Dave Martin Dave.Martin at arm.com
Fri Nov 29 06:58:15 EST 2013


On Thu, Nov 28, 2013 at 04:31:47PM -0700, Jason Gunthorpe wrote:
> On Thu, Nov 28, 2013 at 11:22:33PM +0100, Thierry Reding wrote:
> > On Thu, Nov 28, 2013 at 02:10:09PM -0700, Jason Gunthorpe wrote:
> > > On Thu, Nov 28, 2013 at 09:33:23PM +0100, Thierry Reding wrote:
> > > 
> > > > >   - Describing masters that master through multiple different buses
> > > > > 
> > > > >   - How on Earth this fits in with the Linux device model (it doesn't)
> > > > > 
> > > > >   - Interaction with IOMMU bindings (currently under discussion)
> > > > 
> > > > This is all very vague. Perhaps everyone else knows what this is all
> > > > about, in which case it'd be great if somebody could clue me in.
> > > 
> > > It looks like an approach to describe an AXI physical bus topology in
> > > DT..
> > 
> > Thanks for explaining this. It makes a whole lot more sense now.
> 
> Hopefully the ARM guys concur, this was just my impression from
> reviewing their patches and having recently done some design work with
> AXI..

Yes and no.  We are trying to describe a real topology here, but only
because there are salient features that the kernel genuinely does
need to know about if we want to be able to abstract this kind of thing.

It's not just about AXI.

Things like CCI-400 ("cache coherent interconnect") and its successors 
have real run-time control requirements on each connection to the bus.
(The "port" terminology is used in the CCI documentation, but in any
case the concept of a link between a device and a bus should be a pretty
generic concept, not tied to a specific name or a specific interconnect.)

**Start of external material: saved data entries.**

/-- Comparisons and predicate logic (R100 to R102). -/
def predRow : Instr → Option Row
  | .cmp _ pd a b cond w u => rowPred pd [a, b] fun src _ l =>
      compares cond (num w u (src l a)) (num w u (src l b))
  | .cmpi _ pd a imm cond w u => rowPred pd [a] fun src c l =>
      compares cond (num w u (src l a)) (num w u (zimm c imm))
  | .pset _ pd pa pb f => rowPred pd [] fun _ c l => logical f (predIs c l pa) (predIs c l pb)
  | .pmovWrite _ a => some { dst := none, srcs := [a], lat := 4, val := fun _ _ _ _ _ => 0
                             besides := fun src s _ act =>
                               (List.range 7).flatMap fun p =>
                                 predResults s act 4 p fun l => (src l a).getLsbD p }
  | _ => none
where
  /-- The conditions of R100. -/
  compares (cond : BitVec 3) (x y : Int) : Bool :=
    match cond.toNat with
    | 0 => decide (x = y)
    | 1 => decide (x ≠ y)
    | 2 => decide (x < y)
    | 3 => decide (x ≥ y)
    | 4 => decide (x ≤ y)
    | _ => decide (x > y)
  /-- The functions of R101. -/
  logical (f : BitVec 3) (x y : Bool) : Bool :=
    match f.toNat with
    | 0 => x && y
    | 1 => x || y
    | 2 => x ^^ y
    | 3 => x && !y
    | 4 => !(x && y)
    | 5 => !(x || y)
    | 6 => !(x ^^ y)
    | _ => x || !y

/-- Crew exchange but for ISECT (R111 to R115). -/
def exchangeRow : Instr → Option Row
  | .vote _ d pa nt form =>
    let m (c : Crew) (act : Mask) : Mask := maskOf fun l => inMask act l && (predIs c l pa ^^ decide (nt = 1))
    let pred (f : Mask → Mask → Bool) : Option Row :=
      some { dst := none, srcs := [], lat := 12, val := fun _ _ _ _ _ => 0
             besides := fun _ s c act => predResults s act 12 d.toNat (fun _ => f (m c act) act) ++
               predResults s act 12 6 fun _ => true }
    match form.toNat with
    | 0 => pred fun m act => decide (m = act)
    | 1 => pred fun m _ => decide (m ≠ 0)
    | 2 => pred fun m act => decide (m = 0 ∨ m = act)
    | _ => some { dst := some d, srcs := [], lat := 12
                  val := fun _ _ c act _ => (m c act).setWidth 64
                  besides := fun _ s _ act => predResults s act 12 6 fun _ => true }
  | .shfl _ d a b mode =>
    rowEx d [a, b]
      (fun src act l =>
        let j := shuffleSource mode l (src l b)
        if shuffleValid act j then src j.toNat a else src l a)
      fun src act l => shuffleValid act (shuffleSource mode l (src l b))
  | .shflImm _ d a k mode =>
    rowEx d [a]
      (fun src act l =>
        let j := shuffleSource mode l (k.setWidth 64)
        if shuffleValid act j then src j.toNat a else src l a)
      fun _ act l => shuffleValid act (shuffleSource mode l (k.setWidth 64))
  | .cred _ d a op =>
    rowEx d [a] (fun src act _ => crewTree (crewOp op) fun j => if inMask act j then src j a else crewId op)
      fun _ _ _ => true
  | .cscan _ d a excl op =>
    rowEx d [a]
      (fun src act l => (List.range (if excl = 1 then l else l + 1)).foldl
        (fun v j => crewOp op v (if inMask act j then src j a else crewId op)) (crewId op))
      fun _ _ _ => true
  | .matchl _ d a w =>
    rowEx d [a]
      (fun src act l => laneMask fun j => inMask act j && decide (unsig w (src j a) = unsig w (src l a)))
      fun _ _ _ => true
  | _ => none

/-- Float arithmetic and comparison, on the operands' formats and under the rounding mode in force
(R122, R129 to R133, R143). -/
def floatRow : Instr → Option Row
  | .fadd _ d a b t => rowF d [a, b] 4 fun c v =>
      fAdd (fmtOf t.toNat) c.hint.mode (dec t (v a)) (dec t (v b))
  | .fsub _ d a b t => rowF d [a, b] 4 fun c v =>
      fAdd (fmtOf t.toNat) c.hint.mode (dec t (v a)) (dec t (v b)).flip
  | .fmul _ d a b t => rowF d [a, b] 4 fun c v =>
      fMul (fmtOf t.toNat) c.hint.mode (dec t (v a)) (dec t (v b))
  | .ffma _ d a b ng t => rowF d [a, b, d] 4 fun c v =>
      fFma (fmtOf t.toNat) c.hint.mode (if ng = 1 then (dec t (v a)).flip else dec t (v a)) (dec t (v b))
        (dec t (v d))
  | .fmin _ d a b n t => rowF d [a, b] 4 fun _ v =>
      fMinMax (fmtOf t.toNat) false (decide (n = 1)) (v a).toNat (v b).toNat
  | .fmax _ d a b n t => rowF d [a, b] 4 fun _ v =>
      fMinMax (fmtOf t.toNat) true (decide (n = 1)) (v a).toNat (v b).toNat
  | .fcmp _ pd a b cond t =>
    let r (src : Src) (l : Nat) : Bool × Nat :=
      fCmp (fmtOf t.toNat) cond.toNat (src l a).toNat (src l b).toNat
    some { dst := none, srcs := [a, b], lat := 4, val := fun _ _ _ _ _ => 0
           besides := fun src s _ act => flagResults s act 4 (fun l => (r src l).2) ++
             predResults s act 4 pd.toNat fun l => (r src l).1 }
  | .fabs _ d a t => row d [a] 4 fun v => signed t (v a) false
  | .fneg _ d a t => row d [a] 4 fun v => signed t (v a) (!(v a).getLsbD ((fmtOf t.toNat).bits - 1))
  | .fcps _ d a b t => row d [a, b] 4 fun v => signed t (v a) ((v b).getLsbD ((fmtOf t.toNat).bits - 1))
  | .fdiv _ d a b t => rowF d [a, b] 24 fun c v =>
      fDiv (fmtOf t.toNat) c.hint.mode (dec t (v a)) (dec t (v b))
  | .fsqrt _ d a t => rowF d [a] 24 fun c v => fSqrt (fmtOf t.toNat) c.hint.mode (dec t (v a))
  | .frcp _ d a t => rowF d [a] 12 fun _ v => fTrans (fmtOf t.toNat) .rcp (v a).toNat
  | .frsq _ d a t => rowF d [a] 12 fun _ v => fTrans (fmtOf t.toNat) .rsq (v a).toNat
  | .fexp2 _ d a t => rowF d [a] 12 fun _ v => fTrans (fmtOf t.toNat) .exp2 (v a).toNat
  | .flog2 _ d a t => rowF d [a] 12 fun _ v => fTrans (fmtOf t.toNat) .log2 (v a).toNat
  | .ftanh _ d a t => rowF d [a] 12 fun _ v => fTrans (fmtOf t.toNat) .tanh (v a).toNat
  | .fsinpi _ d a t => rowF d [a] 12 fun _ v => fTrans (fmtOf t.toNat) .sinpi (v a).toNat
  | .fcospi _ d a t => rowF d [a] 12 fun _ v => fTrans (fmtOf t.toNat) .cospi (v a).toNat
  | .frnd _ d a x t => rowF d [a] 4 fun c v =>
      fRnd (fmtOf t.toNat) c.hint.mode (decide (x = 1)) (v a).toNat
  | .fcls _ d a t => row d [a] 4 fun v => BitVec.ofNat 64 (fClass (fmtOf t.toNat) (v a).toNat)
  | .fred _ d a op t =>
    let f := fmtOf t.toNat
    let root (src : Src) (c : Crew) (act : Mask) : FRes :=
      crewTree (fredOp op.toNat t.toNat c.hint.mode) fun j =>
        { bits := if inMask act j then (src j a).toNat % 2 ^ f.bits else fredId op.toNat t.toNat, flags := 0 }
    some { dst := some d, srcs := [a], lat := 12
           val := fun src _ c act _ => BitVec.ofNat 64 (root src c act).bits
           besides := fun src s c act => flagResults s act 12 fun _ => (root src c act).flags }
  | _ => none
where
  /-- An operand in the format of an F[1:0] field. -/
  dec (t : BitVec 2) (v : Word) : FVal := fdec (fmtOf t.toNat) v.toNat
  /-- A value with another sign bit; a NaN becomes the canonical NaN (R123, R129). -/
  signed (t : BitVec 2) (v : Word) (neg : Bool) : Word :=
    let f := fmtOf t.toNat
    if (dec t v).isNan then BitVec.ofNat 64 f.nan
    else BitVec.ofNat 64 (v.toNat % 2 ^ (f.bits - 1) + if neg then 2 ^ (f.bits - 1) else 0)

/-- A slot's KIND, whether it is scaled, and BLOCK (R126). -/
def slotOf (s : State) (c : Crew) (n : BitVec 3) : Nat × Bool × Nat :=
  let w : Word := match launchOf s c with
    | none => 0
    | some l => l.words.getD (4 + n.toNat) 0
  ((w.extractLsb' 0 4).toNat, decide (w.extractLsb' 8 4 = 1), (w.extractLsb' 4 4).toNat)

/-- The scale of a conversion: wB[7:0] in a scaled slot, 127 in another (R145). -/
def scaleOf (s : State) (c : Crew) (n : BitVec 3) (b : Word) : Nat :=
  if (slotOf s c n).2.1 then b.toNat % 256 else 127

/-- The sources of a conversion: an unscaled slot's scale is not read (R145). -/
def scaledSrcs (s : State) (c : Crew) (n : BitVec 3) (a b : Code) : List Code :=
  if (slotOf s c n).2.1 then [a, b] else [a]

/-- Conversions without a slot's scale (R144, R150). -/
def convRow : Instr → Option Row
  | .cvts _ d a conv =>
    some { dst := some d, srcs := [a], lat := 4
           val := fun src _ c _ l => (cvtsOp conv.toNat c.hint.mode (src l a)).1
           besides := fun src s c act =>
             flagResults s act 4 fun l => (cvtsOp conv.toNat c.hint.mode (src l a)).2 }
  | .absmx _ d a n => rowIn d [a] 12 fun src s c act l =>
      BitVec.ofNat 64 (((List.range 32).filter fun j =>
        inMask act j && (decide ((slotOf s c n).2.2 ≠ 1) || decide (j / 16 = l / 16))).foldl
          (fun m j => max m (if (fdec f32 (src j a).toNat).isNan then 0 else (src j a).toNat % 2 ^ 31)) 0)
  | _ => none

/-- The magnitude a/b, in units of the last place, is rounded to m in a mode (R15, R122): not past it toward zero, not
short of it away from zero, and otherwise to the nearest, ties to even. `low` says that m stands at the foot of
its binade, so that the place below it is half as far. -/
def Nearest (mode : Nat) (neg low : Bool) (a b m : Nat) : Prop :=
  if mode = 2 ∨ (mode = 3 ∧ neg = false) ∨ (mode = 4 ∧ neg = true) then m * b ≤ a ∧ a < (m + 1) * b
  else if mode = 3 ∨ mode = 4 then a ≤ m * b ∧ if low then 2 * m * b < 2 * a + b else m * b < a + b
  else 2 * a ≤ (2 * m + 1) * b ∧ (if low then 4 * m * b ≤ 4 * a + b else 2 * m * b ≤ 2 * a + b) ∧
    (2 * a = (2 * m + 1) * b ∨ (low = false ∧ 2 * m * b = 2 * a + b) → m % 2 = 0)

/-- p/q · 2^e, rounded in a mode with unbounded exponent range, exceeds the largest finite value of a format
(R124, R146). -/
def Exceeds (f : Fmt) (mode : Nat) (neg : Bool) (p q : Nat) (e : Int) : Prop :=
  let most := if f.top = 1 then 2 ^ (f.mb + 1) - 2 else 2 ^ (f.mb + 1) - 1
  let x := fracOf p q (e - ((if f.top = 0 then 2 ^ f.eb - 2 else 2 ^ f.eb - 1 : Nat) - f.bias - f.mb : Int))
  if mode = 2 ∨ (mode = 3 ∧ neg = false) ∨ (mode = 4 ∧ neg = true) then (most + 1) * x.2 ≤ x.1
  else if mode = 3 ∨ mode = 4 then most * x.2 < x.1
  else if most % 2 = 0 then (2 * most + 1) * x.2 < 2 * x.1 else (2 * most + 1) * x.2 ≤ 2 * x.1

/-- p/q · 2^e, rounded in a mode with unbounded exponent range, lies below the smallest normal value of a format
(R124). -/
def Tiny (f : Fmt) (mode : Nat) (neg : Bool) (p q : Nat) (e : Int) : Prop :=
  let x := fracOf p q (e - (1 - f.bias - f.mb - 2 : Int))
  if mode = 2 ∨ (mode = 3 ∧ neg = false) ∨ (mode = 4 ∧ neg = true) then x.1 < 2 ^ (f.mb + 2) * x.2
  else if mode = 3 ∨ mode = 4 then x.1 ≤ (2 ^ (f.mb + 2) - 2) * x.2
  else x.1 < (2 ^ (f.mb + 2) - 1) * x.2

/-- The bits and flags are those of p/q · 2^e > 0 under a sign, rounded once to a format that holds the rounded
value (R118, R122, R124). -/
def Rounded (f : Fmt) (mode : Nat) (neg : Bool) (p q : Nat) (e : Int) (bits flags : Nat) : Prop :=
  ∃ m k, fdec f bits = .fin neg m k ∧ bits < 2 ^ f.bits ∧
    let x := fracOf p q (e - k)
    Nearest mode neg (decide (m = 2 ^ f.mb ∧ (1 - f.bias - f.mb : Int) < k)) x.1 x.2 m ∧
    (x.1 = m * x.2 → flags = 0) ∧
    (x.1 ≠ m * x.2 → (Tiny f mode neg p q e → flags = 24) ∧ (¬Tiny f mode neg p q e → flags = 16))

If I need to turn on the bus interface for device X, in need to know
how to tell the bus which interface to poke -- hence the need for
a "port ID".  Of course, we're free to choose other names.

The master-slave link concept is not supposed to be a new concept at
all: DT already has this concept.  All we are aiming to add here is the
ability to describe cross-links that ePAPR cannot describe directly.

> 
> > > axi
> > > {
> > >    /* Describe a DAG of AXI connections here. */
> > >    cpu { downstream = &ax_switch,}
> > >    axi_switch {downstream = &memory,&low_speed}
> > >    memory {}
> > >    dma {downstream = &memory}
> > >    low_speed {}
> > > }
> > 
> > Correct me if I'm wrong, but the switch would be what the specification
> > refers to as "interconnect", while a port would correspond to what is
> > called an "interface" in the specification?
> 
> That seems correct, but for this purpose we are not interested in
> boring dumb interconnect but fancy interconnect with address remapping
> capabilities, or cache coherency (eg the SCU/L2 cache is modeled as
> switch/interconnect in a AXI DAG).

Bear in mind that "fancy interconnect with address remapping
capabilities" probably means at least two independent components on an
ARM SoC.

To avoid excessive code fragmentation we'd want a driver for each, not a
driver per every possible pairing.  The pairing could be different on
every port even in a single SoC, though I hope we will never see that.

> I called it a switch because the job of the interconnect block is to
> take an AXI input packet on a slave interface and route it to the
> proper master interface with internal arbitration between slave
> interfaces. In my world that is a called a switch ;)

In axi { axi_switch {} }, are you describing two levels of bus, or
one?  I'm guessing one, but then the nested node looks a bit weird.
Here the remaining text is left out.